Since reaching its peak in 2021, the overall performance of the Biomedical Sector has been less than optimistic. Even with the overall market being lively this year, the Biomedical Sector has still significantly underperformed the Index.

The performance of the capital markets reflects reality, where innovative pharmaceutical companies are facing issues such as a cooling in financing, a lack of financing channels, and tightening funds, which exacerbate the pressure on these companies to maintain continuous operations.

Recently, an exciting piece of news has arrived.

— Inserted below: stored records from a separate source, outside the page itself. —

-- ==== Sys2Proof/Certificates/Slice0/Obligations.lean ====
section
/-! DEFINITION. The statements for the provers. Each is listed in OBLIGATIONS.json with the rules it rests on. -/

open Sys2Proof Sys2Proof.Machine

/-! ### The pump -/

/-- R85, R55: STK_TASK_CMD READ shows the descriptor of the task in STK_TASK_IDX, and changes nothing else. R72, R85, R264: ENABLE ends a DISABLE and
drops a CANCEL not used, CLEAR_STATE asks for the state to be cleared, OP 5 clears the counters of the pump; nothing else changes. -/
def Obligations.TaskCommands : Prop :=
  (∀ s w req, Open s w req C.task .none → (s.dev.obj S.TASKS (s.dev.get R.STK_TASK_IDX_IDX)).isSome = true →
     Answers (.taskRead w req) s (fun t =>
       (∀ k, k < 8 → t.dev.get (R.STK_TASK_DATA_D k) = bits (s.dev.taskDesc (s.dev.get R.STK_TASK_IDX_IDX)) (32 * k) 32) ∧
       Leaves s t w ((List.range 8).map R.STK_TASK_DATA_D) [E.TASK_CMD_DONE] id)) ∧
  (∀ s w req, Open s w req C.task .oper →
     (∀ k, s.dev.get R.STK_TASK_IDX_IDX = k → (s.dev.obj S.TASKS k).isSome = true →
       Answers (.enable w req) s (fun t => Leaves s t w [] [E.TASK_CMD_DONE]
         (fun d => d.setTask k { d.task k with disabled := false, cancelReq := false })) ∧
       Answers (.clearState w req) s (fun t => Leaves s t w [] [E.TASK_CMD_DONE] (fun d => d.setTask k { d.task k with clearSt := true }))) ∧
     Answers (.clearCounters w req) s (fun t =>
       (∀ k, k < 6 → t.dev.get (R.STK_CNT_COUNT k) = 0) ∧ Leaves s t w ((List.range 6).map R.STK_CNT_COUNT) [E.TASK_CMD_DONE] id))

/-- R71: CANCEL of a task with no instance, or one in DRAIN, is kept for the next release; a RUNNING instance goes to STOPPING. R71, R72, R86: CANCEL
or DISABLE of a task whose instance is READY or STAGED, while no release is held, retires it CANCELLED: STK_CNT[1] counts, the last fault names the
task, its count of predecessors stays, and DISABLE also disables the task. -/
def Obligations.CancelOfInstances : Prop :=
  (∀ s w req k, Open s w req C.task .oper → s.dev.get R.STK_TASK_IDX_IDX = k → (s.dev.obj S.TASKS k).isSome = true →
     ((s.dev.task k).inst = none ∨ (∃ i, (s.dev.task k).inst = some i ∧ i.drain = true) →
       Answers (.cancel w req) s (fun t => Leaves s t w [] [E.TASK_CMD_DONE] (fun d => d.setTask k { d.task k with cancelReq := true }))) ∧
     (∀ i, (s.dev.task k).inst = some i → i.drain = false → (s.dev.task k).st = .running →
       Answers (.cancel w req) s (fun t => Leaves s t w [] [E.TASK_CMD_DONE]
         (fun d => d.setTask k { d.task k with st := .stopping, inst := some { i with cancel := true, stopAt := some d.absCc } })))) ∧
  (∀ s w req k i, Open s w req C.task .oper → s.dev.get R.STK_TASK_IDX_IDX = k → (s.dev.obj S.TASKS k).isSome = true →
     (s.dev.task k).inst = some i → i.drain = false → (s.dev.task k).st = .ready ∨ (s.dev.task k).st = .staged →
     (∀ x ∈ s.dev.pump.tasks, x.2.pend = none) →
     ∀ c, c ∈ [Instr.cancel w req, Instr.disable w req] →
       Answers c s (fun t =>
         t.dev.task k = { s.dev.task k with inst := none, st := .wait, disabled := (s.dev.task k).disabled || decide (c = .disable w req) } ∧
         (∀ j, j ≠ k → t.dev.task j = s.dev.task j) ∧
         t.dev.get (R.STK_CNT_COUNT 1) = plus1 (s.dev.get (R.STK_CNT_COUNT 1)) ∧
         t.dev.get R.STK_LAST_FAULT_TASK = k % 2 ^ 17 ∧ t.dev.get R.STK_LAST_FAULT_KIND = 4 ∧
         t.dev.get R.STK_LAST_FAULT_CELL = tCell i.bits ∧
         Raised t E.CANCELLED ∧ Raised t E.TASK_CMD_DONE ∧
         Keeps s t [R.STK_CNT_COUNT 1, R.STK_LAST_FAULT_TASK, R.STK_LAST_FAULT_KIND, R.STK_LAST_FAULT_CELL]))

/-- R63, R74, R255: staging of a READY instance on a cell that runs, of class L only in its first draw from FD_START on, makes it STAGED, with one record for each input: as many
items as the input names are popped, and the record says what staging of that input, after the inputs before it, gives; no other task changes. R62, R63, R65, R66, R67, R74: RUN offered on an idle cell that runs: in a first draw the class-L task whose turn it is, else the
highest-ranked instance where its deadline still admits it and it fits before the next first draw, enters RUN with the accumulators clear; one of class 1 or 2 whose deadline does not admit
it, READY or STAGED, retires unrun with DEADLINE_MISS; one that does not fit before the next first draw stays, and the array idles until that has closed. -/
def Obligations.StagingAndRun : Prop :=
  (∀ s w k i, Running s → (s.dev.task k).inst = some i → (s.dev.task k).st = .ready → s.dev.halted (.cell (tCell i.bits)) = false →
     (tClass i.bits ≠ 0 ∨ (s.dev.cell (tCell i.bits)).fdOpen = true ∧ (s.dev.cell (tCell i.bits)).fdDone.contains k = false ∧ tFdStart i.bits ≤ (s.dev.at w).org.cc) →
     Answers (.stage w k) s (fun t =>
       (∃ stg, (t.dev.task k).inst = some { i with stg := stg } ∧ stg.length = (s.dev.inputs i.bits).length ∧
         ∀ j io, (s.dev.inputs i.bits)[j]? = some io → ∃ x, stg[j]? = some x ∧ x.1 = io.2.1 ∧
           x = (Dev.stageInput ((((s.dev.at w).argRead i.bits).clearLocal k i).stageInputs (tCell i.bits) ((s.dev.inputs i.bits).take j)).1
             (tCell i.bits) io io.2.1).2) ∧ (t.dev.task k).st = .staged ∧
       (t.dev.task k).firstRun = ((s.dev.task k).firstRun || i.clear) ∧ (∀ j, j ≠ k → t.dev.task j = s.dev.task j))) ∧
  (∀ s w n k i, Running s → (s.dev.cell n).running = none → s.dev.halted (.cell n) = false → tCell i.bits = n → (s.dev.task k).inst = some i →
     (∀ x ∈ s.dev.pump.tasks, x.2.pend = none) →
     ((s.dev.task k).st = .staged →
       ((s.dev.cell n).fdOpen = true ∧ s.dev.fdNext n = some k ∨
         (s.dev.cell n).fdOpen = false ∧ ((s.dev.cell n).parked = false ∨ s.dev.fdLen n = 0) ∧ s.dev.ranked n = some (k, i) ∧
           (tClass i.bits = 3 ∨ (s.dev.at w).absCc + tBudget i.bits - 1 ≤ dlAbs i.bits i.rel) ∧
           (s.dev.fdLen n = 0 ∨ (s.dev.at w).org.cc + tBudget i.bits + 512 ≤ 156250)) →
       Answers (.runAdmit w n) s (fun t =>
         (t.dev.cell n).running = some k ∧ (t.dev.task k).st = .running ∧
         (t.dev.task k).inst = some { i with runStroke := s.dev.org.num, runCc := (s.dev.at w).org.cc } ∧ (t.dev.cell n).acc = [] ∧
         (∀ j, j ≠ k → t.dev.task j = s.dev.task j) ∧ (∀ m, m ≠ n → t.dev.cell m = s.dev.cell m) ∧
         t.dev.get (R.CELL_CNT_COUNT n 0) = plus1 (s.dev.get (R.CELL_CNT_COUNT n 0)) ∧ Keeps s t [R.CELL_CNT_COUNT n 0])) ∧
     ((s.dev.task k).st = .staged → (s.dev.cell n).fdOpen = false → (s.dev.cell n).parked = false → s.dev.ranked n = some (k, i) →
       (tClass i.bits = 3 ∨ (s.dev.at w).absCc + tBudget i.bits - 1 ≤ dlAbs i.bits i.rel) →
       s.dev.fdLen n ≠ 0 → 156250 < (s.dev.at w).org.cc + tBudget i.bits + 512 →
       Answers (.runAdmit w n) s (fun t => (t.dev.cell n).parked = true ∧ t.dev.task k = s.dev.task k ∧
         Leaves s t w [] [] (fun d => d.setCell n { d.cell n with parked := true }))) ∧
     ((s.dev.cell n).fdOpen = false → ((s.dev.cell n).parked = false ∨ s.dev.fdLen n = 0) → s.dev.ranked n = some (k, i) →
       (tClass i.bits = 1 ∨ tClass i.bits = 2) → dlAbs i.bits i.rel < (s.dev.at w).absCc + tBudget i.bits - 1 → tSuccCount i.bits = 0 →
       Answers (.runAdmit w n) s (fun t => (t.dev.task k).inst = none ∧ (t.dev.task k).st = .wait ∧ (∀ j, j ≠ k → t.dev.task j = s.dev.task j) ∧
         t.dev.get (R.STK_CNT_COUNT 2) = plus1 (s.dev.get (R.STK_CNT_COUNT 2)) ∧ Raised t E.DEADLINE_MISS)))

/-- R69: the running instance of a cell whose budget is exhausted goes to STOPPING. R62, R64, R67: the close of a first draw shuts it, and RUN may be offered again. R63: FD_LATEST of a
class-L task without an instance that waits to run (log entry 104: a held release is none) skips it for the stroke, and CLASSL_LATE fires for one that is due. Nothing else changes. -/
def Obligations.BudgetAndFirstDraw : Prop :=
  (∀ s w n k i, Running s → (s.dev.cell n).running = some k → (s.dev.task k).inst = some i → (s.dev.task k).st = .running →
     Answers (.budgetExhausted w n) s (fun t => (t.dev.task k).st = .stopping ∧
       Leaves s t w [] [] (fun d => d.setTask k { d.task k with st := .stopping, inst := some { i with stopAt := some d.absCc } }))) ∧
  (∀ s w n, Running s →
     Answers (.firstDrawClose w n) s (fun t => (t.dev.cell n).fdOpen = false ∧
       Leaves s t w [] [] (fun d => d.setCell n { d.cell n with fdOpen := false, parked := false }))) ∧
  (∀ s w k o, Running s → s.dev.obj S.TASKS k = some o → tClass o = 0 → (s.dev.cell (tCell o)).fdOpen = true →
     (s.dev.task k).st ≠ .ready → (s.dev.task k).st ≠ .staged → (s.dev.cell (tCell o)).fdDone.contains k = false →
     Answers (.fdLatestExpiry w k) s (fun t => (t.dev.cell (tCell o)).fdDone.contains k = true ∧
       Leaves s t w [] (if s.dev.fdDue k o && !(s.dev.task k).disabled && !s.dev.pump.cancelled.contains k then [E.CLASSL_LATE] else [])
         (fun d => d.setCell (tCell o) { d.cell (tCell o) with fdDone := k :: (d.cell (tCell o)).fdDone })))

/-- R259, R261, R262: the return of a kernel without work of its own, a checkpoint of a stopping instance and a forced stop free the cell, and the
instance stays until its DRAIN ends (with nothing to push where it has no output), stopped where its budget has run out in that very cycle (R69); a forced stop is counted and noted as CP_FORCED. R79: a kernel that returns in the cycle of a CANCEL completes, and the CANCEL
meets the next release. R60, R69, R71, R74, R86: DRAIN that has nothing left to push ends,
and the instance retires: CANCELLED where it was stopped by a CANCEL, OVERRUN where it was stopped for its budget, each counted in its STK_CNT with its event, and in neither
otherwise. With no successor and no held release the task waits again. -/
def Obligations.RunEndsAndRetires : Prop :=
  (∀ s w n k i c, Running s → (s.dev.cell n).running = some k → (s.dev.task k).inst = some i → tCell i.bits = n → n < 64 →
     (c = .kernelReturn w n .plain ∧ (i.cancel = false ∨ i.stopAt ≠ some (s.dev.at w).absCc) ∨
       ((s.dev.task k).st = .stopping ∨ (s.dev.task k).st = .running ∧ (s.dev.at w).overBudget i = true) ∧ c = .checkpoint w n .plain 0 ∨
       (s.dev.task k).st = .stopping ∧ c = .cpForced w n .plain 0) →
     Answers c s (fun t =>
       (t.dev.cell n).running = none ∧
       (∃ q, (s.dev.outputs i.bits = [] → q = []) ∧ (t.dev.task k).inst = some { i with drain := true, drainQ := q }) ∧
       (t.dev.task k).st = (if (s.dev.task k).st = .running ∧ (s.dev.at w).overBudget i = true then .stopping else (s.dev.task k).st) ∧
       (∀ j, j ≠ k → t.dev.task j = s.dev.task j) ∧
       (c = .cpForced w n .plain 0 → t.dev.get (R.CELL_EVT_STAT_CP_FORCED n) = 1 ∧
         t.dev.get (R.CELL_CNT_COUNT n 6) = plus1 (s.dev.get (R.CELL_CNT_COUNT n 6))))) ∧
  (∀ s w n k i, Running s → (s.dev.cell n).running = some k → (s.dev.task k).inst = some i → tCell i.bits = n → n < 64 → (s.dev.task k).st = .stopping →
     i.cancel = true → i.stopAt = some (s.dev.at w).absCc →
     Answers (.kernelReturn w n .plain) s (fun t =>
       (t.dev.cell n).running = none ∧
       (∃ q, (s.dev.outputs i.bits = [] → q = []) ∧ (t.dev.task k).inst = some { i with cancel := false, stopAt := none, drain := true, drainQ := q }) ∧
       (t.dev.task k).st = (if (s.dev.at w).overBudget i = true then .stopping else .running) ∧ (t.dev.task k).cancelReq = true ∧ (∀ j, j ≠ k → t.dev.task j = s.dev.task j))) ∧
  (∀ s w k i, Running s → (s.dev.task k).inst = some i → i.drain = true → i.drainQ = [] → (s.dev.task k).st = .running ∨ (s.dev.task k).st = .stopping →
     Answers (.completion w k) s (fun t =>
       ((s.dev.task k).st = .stopping → i.cancel = false →
         t.dev.get (R.STK_CNT_COUNT 0) = plus1 (s.dev.get (R.STK_CNT_COUNT 0)) ∧
         Raised t (if tClass i.bits = 0 then E.OVERRUN_L else E.OVERRUN)) ∧
       ((s.dev.task k).st = .stopping → i.cancel = true →
         t.dev.get (R.STK_CNT_COUNT 0) = s.dev.get (R.STK_CNT_COUNT 0) ∧ Raised t E.CANCELLED ∧
         ((∀ x ∈ s.dev.pump.tasks, x.2.pend = none) → t.dev.get (R.STK_CNT_COUNT 1) = plus1 (s.dev.get (R.STK_CNT_COUNT 1)) ∧
           t.dev.get R.STK_LAST_FAULT_TASK = k % 2 ^ 17 ∧ t.dev.get R.STK_LAST_FAULT_KIND = 4)) ∧
       ((s.dev.task k).st = .running → t.dev.get (R.STK_CNT_COUNT 0) = s.dev.get (R.STK_CNT_COUNT 0)) ∧
       (tSuccCount i.bits = 0 → (∀ x ∈ s.dev.pump.tasks, x.2.pend = none) →
         t.dev.task k = { s.dev.task k with inst := none, st := .wait } ∧ ∀ j, j ≠ k → t.dev.task j = s.dev.task j)))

The Hong Kong-listed company Ascentage Pharma (6855.HK) has obtained the overseas issuance and listing filing notice from the China Securities Regulatory Commission, with plans to issue no more than 33,739,347 shares of common stock and list on the Nasdaq in the USA.

At the same time, the company announced on the Hong Kong Stock Exchange on December 29 that it had publicly submitted its F-1 registration statement to the U.S. Securities and Exchange Commission regarding the proposed initial public offering of American Depositary Shares representing its common shares. The company plans to apply for a listing on the Nasdaq Global Select Market under the stock code "AAPG." J.P. Morgan Securities LLC and Citigroup Global Markets Inc. will serve as the joint bookrunners and underwriters for this issuance. The announcement also reconfirmed the aforementioned filing matters.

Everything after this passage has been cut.